Citicorp issued $350 million of preferred stock on Monday, taking advantage of low interest rates to increase its capital.

The 14 million shares of noncumulative depositary perpetual preferred stock were offered through underwriters led by Merrill Lynch & Co.

The dividend yield is 7.50%, a half percentage point lower than Citicorp paid on a preferred stock issue in May.

The reduced borrowing cost was attributed to lower long-term interest rates, on which preferred stock dividend yields are based. Improved credit ratings for Citicorp were also cited.

In July, Moody's Investors Service upgraded Citicorp's noncumulative preferred stock to an investment-grade Baa3 from a junk rating of Ba2.

Capital raising has been an important part of Citicorp's blueprint for recovery. The bank has issued $675 million of preferred stock this year and $1.5 billion of subordinated debt, according to Securities Data Co.

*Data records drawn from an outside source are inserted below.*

/-- What every register reads after a launch, under both values of `ZERO_HARDWIRED` (R41). -/
theorem State.readReg_of_launch {l : Launch} {s : State} (h : State.launch l = .next s) (r : Reg) :
    s.readReg r = if r = 0#5 then 0#32 else if r = 29#5 then Config.stackTop else l.initRegs r := by
  obtain ⟨-, -, -, -, hregs, -⟩ := State.launch_eq_next h
  by_cases hz : s.hardZero r = true
  · rw [State.readReg_hardZero s hz, if_pos ((s.hardZero_iff r).1 hz).2]
  · have h0 : r.toNat = 0 ↔ r = 0#5 := BitVec.toNat_inj (y := 0#5)
    have h29 : r.toNat = 29 ↔ r = 29#5 := BitVec.toNat_inj (y := 29#5)
    simp only [State.readReg, if_neg hz, hregs, Launch.regs_get, h0, h29, BitVec.ofNat_toNat, BitVec.setWidth_eq]
    by_cases hr : r = 0#5
    · subst hr; rfl
    · simp only [if_neg hr]

/-- A data cell that was loaded holds its data word. -/
theorem Launch.dataWord_of_loaded {l : Launch} {k : Nat} {v : Word} (h : l.data[k]? = some v) : l.dataWord k = v := by
  simp [Launch.dataWord, h]

/-- A data cell beyond the loaded data holds the fill. -/
theorem Launch.dataWord_of_beyond {l : Launch} {k : Nat} (h : l.data.length ≤ k) : l.dataWord k = l.initDataFill k := by
  simp [Launch.dataWord, List.getElem?_eq_none h]

/-- Settles O39: `launch_eq_next` gives the fields, and each segment is read back by `Memory.read_fill`. -/
theorem launchMakesResetState : Obligations.LaunchMakesResetState := by
  intro l hw hp hd
  obtain ⟨s, hs⟩ := State.launch_accepts hw hp hd
  obtain ⟨-, -, -, hparams, -, hpc, himem, hdata, hstack, hhalted, hfault, hout, hinput⟩ := State.launch_eq_next hs
  have hreg := State.readReg_of_launch hs
  have hcell : ∀ k < l.params.dataCap, s.data.read k = l.dataWord k := fun k hk => by
    rw [hdata, Memory.read_fill _ (Nat.zero_le k) (by omega)]
  refine ⟨s, hs, hreg 0#5, hreg 29#5, fun r h0 h29 => ?_, hpc, hhalted, hfault, hout, himem, fun k v hk => ?_,
    fun k hk hcap => ?_, fun k hk => ?_, hparams, hinput⟩
  · rw [hreg, if_neg h0, if_neg h29]
  · have hlt : k < l.data.length := (List.getElem?_eq_some_iff.1 hk).1
    rw [hcell k (by omega), Launch.dataWord_of_loaded hk]
  · rw [hcell k hcap, Launch.dataWord_of_beyond hk]
  · rw [hstack, Memory.read_fill _ (Nat.zero_le k) (by omega)]

/-! ### Register writes (R23) -/

/-- Settles O54, from what any register reads after a write. -/
theorem registerWriteRule : Obligations.RegisterWriteRule := by
  intro s r v
  refine ⟨fun hr => ?_, fun hz => ?_, fun hz => ?_, fun q hq => s.readReg_writeReg_other v hq⟩
  · rw [State.readReg_writeReg, if_pos rfl, if_neg fun h => hr h.2]
  · have h0 : s.hardZero 0#5 = true := (s.hardZero_iff 0#5).2 ⟨hz, rfl⟩
    exact ⟨s.writeReg_hardZero h0 v, s.readReg_hardZero h0⟩
  · rw [State.readReg_writeReg, if_pos rfl, if_neg (by simp [hz])]

/-! ### The program counter (R26) -/

/-- The `pc` an instruction leaves, from the state after the default advance: a transfer's target, or the advance. -/
def pcAfterExec (i : Instr) (s : State) : Int :=
  match i with
  | .beq rs rt imm => if s.readReg rs = s.readReg rt then branchTarget s.pc imm else s.pc
  | .bne rs rt imm => if s.readReg rs = s.readReg rt then s.pc else branchTarget s.pc imm
  | .j target => jumpTarget s.params.textBase s.pc target
  | _ => s.pc

/-- Only the transfers write `pc`, and a fault leaves the default advance (R26). -/
theorem exec_pc {i : Instr} {s t : State} (h : exec i s = .next t) : t.pc = pcAfterExec i s := by
  rcases exec_cases h with ⟨r, v, rfl, hd⟩ |
    ⟨p, rfl, ⟨rs, rt, imm, rfl, he, rfl⟩ | ⟨rs, rt, imm, rfl, he, rfl⟩ | ⟨target, rfl, rfl⟩⟩ |
    ⟨rfl, ⟨rs, rt, imm, rfl, he⟩ | ⟨rs, rt, imm, rfl, he⟩⟩ |
    ⟨a, rfl, -, ⟨rs, rt, imm, rfl, -⟩ | ⟨rs, rt, imm, rfl, -⟩⟩ |
    ⟨rs, rt, imm, a, rfl, -, -, -, rfl⟩ | ⟨hi, hs⟩
  case inl =>
    cases i with
    | beq | bne | j => exact nomatch hd
    | _ => rfl
  case inr.inr.inr.inr.inr =>
    obtain ⟨-, -, -, -, hpc⟩ := service_keeps hs
    rcases hi with rfl | ⟨_, _, _, rfl⟩ <;> exact hpc
  all_goals simp [pcAfterExec, *]

/-- Settles O49: the `pc` of the fetched word's instruction, or of the report of an unknown word. -/
theorem pcAfterStep : Obligations.PcAfterStep := by
  intro s t w hw hstep
  obtain ⟨w', -, hw', hexec⟩ := step_eq_next hstep
  obtain rfl : w = w' := Option.some.inj (hw.symm.trans hw')
  rcases execWord_eq_next hexec with ⟨i, hi, hx⟩ | ⟨hn, rfl⟩
  · have hpc := exec_pc hx
    rw [hi]
    cases i with
    | beq rs rt imm | bne rs rt imm =>
      refine hpc.trans ?_
      rw [pcAfterExec, State.readReg_advance, State.readReg_advance, signed16_eq_sext16]
      split <;> simp [branchTarget]
    | _ => exact hpc
  · rw [hn]
    rfl

/-! ### The instruction sequence (R31) -/

/-- An instruction leaves the instruction sequence as it is (R31). -/
theorem exec_imem {i : Instr} {s t : State} (h : exec i s = .next t) : t.imem = s.imem := by
  rcases exec_cases h with ⟨_, _, rfl, -⟩ | ⟨_, rfl, -⟩ | ⟨rfl, -⟩ | ⟨_, rfl, -⟩ | ⟨_, _, _, _, -, -, -, -, rfl⟩ | ⟨-, hs⟩
  case inr.inr.inr.inr.inr =>
    obtain ⟨-, himem, -⟩ := service_keeps hs
    exact himem
  all_goals rfl

/-- A step leaves the instruction sequence as it is (R31). -/
theorem step_imem {s t : State} (h : step s = .next t) : t.imem = s.imem := by
  obtain ⟨w, -, -, hexec⟩ := step_eq_next h
  rcases execWord_eq_next hexec with ⟨i, -, hx⟩ | ⟨-, rfl⟩
  · exact (exec_imem hx).trans s.advance_imem
  · rfl

/-- `s` with another instruction sequence in its place. -/
def State.withImem (p : List Word) (s : State) : State := { s with imem := p }

@[simp] theorem State.withImem_input (s : State) (p : List Word) : (s.withImem p).input = s.input := rfl

@[simp] theorem State.readReg_withImem (s : State) (p : List Word) (q : Reg) :
    (s.withImem p).readReg q = s.readReg q := rfl

@[simp] theorem State.memRead_withImem (s : State) (p : List Word) (a : Int) :
    (s.withImem p).memRead a = s.memRead a := rfl

theorem State.memWrite_withImem (s : State) (p : List Word) (a : Int) (v : Word) :
    (s.withImem p).memWrite a v = (s.memWrite a v).map (State.withImem p) := by
  rw [State.memWrite, State.memWrite, apply_ite (Except.map _)]
  rfl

Citicorp has mainly used proceeds from the subordinated debt offerings - which can be used to beef up Tier 2 capital - to refinance higher-cost issues.

The bank wants to increase its capital ratios to levels closer to those of its peers. Citicorp had a 5.65% Tier 1 capital ratio in the second quarter; the average for money-center banks tracked by First Boston Corp. was 8.91%.

Adding to Tier 1 Ratio

Monday's issue will add approximately 17 basis points to the Tier 1 capital ratio, said a Citicorp official. Chairman John Reed has said publicly that the bank wants the Tier 1 ratio to reach 6% by yearend, up from 4.90% at yearend 1992.

Management is also aiming to raise the debt ratings of the subsidiary Citibank into the double-A levels, from the current single-A levels.

The preferred stock issued Monday is not callable for five years and is rated BBB-minus by Standard & Poor's Corp.